Madeleine Watts is the author of the novels Elegy, Southwest (2025), and The Inland Sea (2021), which was shortlisted for the Miles Franklin Literary Award and the UTS Glenda Adams Award for New Writing. Her other work has appeared in Harper’s, the Guardian, The Believer, Literary Hub, and The Baffler, among others. Born in Sydney, Australia, she lived in New York for over a decade, and now lives in Berlin.

Conversation

On balancing growth and guarding against burnout

Writer Madeleine Watts discusses taking creative work seriously, describing a world impacted by climate change, and the importance of replenishing the soul with art

March 6, 2025 -

As told to Ariel Courage, 4114 words.

Tags: Writing, Mental health, Day jobs, Process, Time management.

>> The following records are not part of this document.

-- ==== Sys2Proof/Machine/Regs.lean ====
section
/-!
DEFINITION. The register window's names and layout: the pages of Table 17.1 (R436), the common header (Tables
17.2 to 17.9), and every page-specific register of Tables 17.15 to 17.19 (R452) with its field masks by access type
(R12) and its reset value. One `Fld` per named field of the chapters' field tables.
-/

namespace Sys2Proof.Machine

/-- The kinds of page in the window (Table 17.1 and Table 17.4). -/
inductive PageKind where
  | global | region | slice | fn | wheel | port | fife | drone | floor | nvm | clkpwr | twin | seal
  deriving DecidableEq, Repr

/-- A named field of a register: the register's page offset and the field's bits `hi:lo`. -/
structure Fld where
  off : Nat
  hi : Nat
  lo : Nat
  deriving DecidableEq, Repr

/-- One row of the register index: `count` words from page offset `off`, the masks of the fields of each access type
(R12), the reset value on Lyith-F and on Lyith-C, whether the register is a HI register latched by its LO register
(R437), and whether the configuration store replaces its reset value at chip reset (the index's mark (S)). -/
structure RegDesc where
  off : Nat
  count : Nat
  rw : Nat
  w1c : Nat
  wo : Nat
  rc : Nat
  rws : Nat
  rwl : Nat
  resetF : Nat
  resetC : Nat
  latched : Bool
  stored : Bool
  deriving DecidableEq, Repr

How did you first decide you were going to be a writer?

To some extent, always. When I was asked when I was little, “writer” would always be on the list of “what I want to be when I grow up,” along with “witch” and “marine biologist.” I was always writing. But I’m from a family that’s very sensible, so I didn’t allow myself to think it would be a possibility. There are moments when I could have just become a public servant working in Australia.

When I finished university, I hadn’t really taken writing that seriously. I hadn’t really tried to get things published, anything like that. I took a year and I made a list or plan for myself. I said, if I can make some headway on this plan of being a writer in a year, then I’ll see. If I didn’t, I was going to apply for a PhD. By the end of that year, I’d made enough headway that I didn’t feel I needed to go back to school, at least not yet. It was a sort of make-or-break 2013 for me.

When you say “taking it seriously,” what do you mean? What sort of things did you do?

Part of that, for me, was moving to America from Australia. I needed to get away from everything and everyone who had ever known me, or that I had ever known. For various reasons, when I was 22 or 23, I felt like I had to become a different version of myself, to allow myself to think of myself as a writer.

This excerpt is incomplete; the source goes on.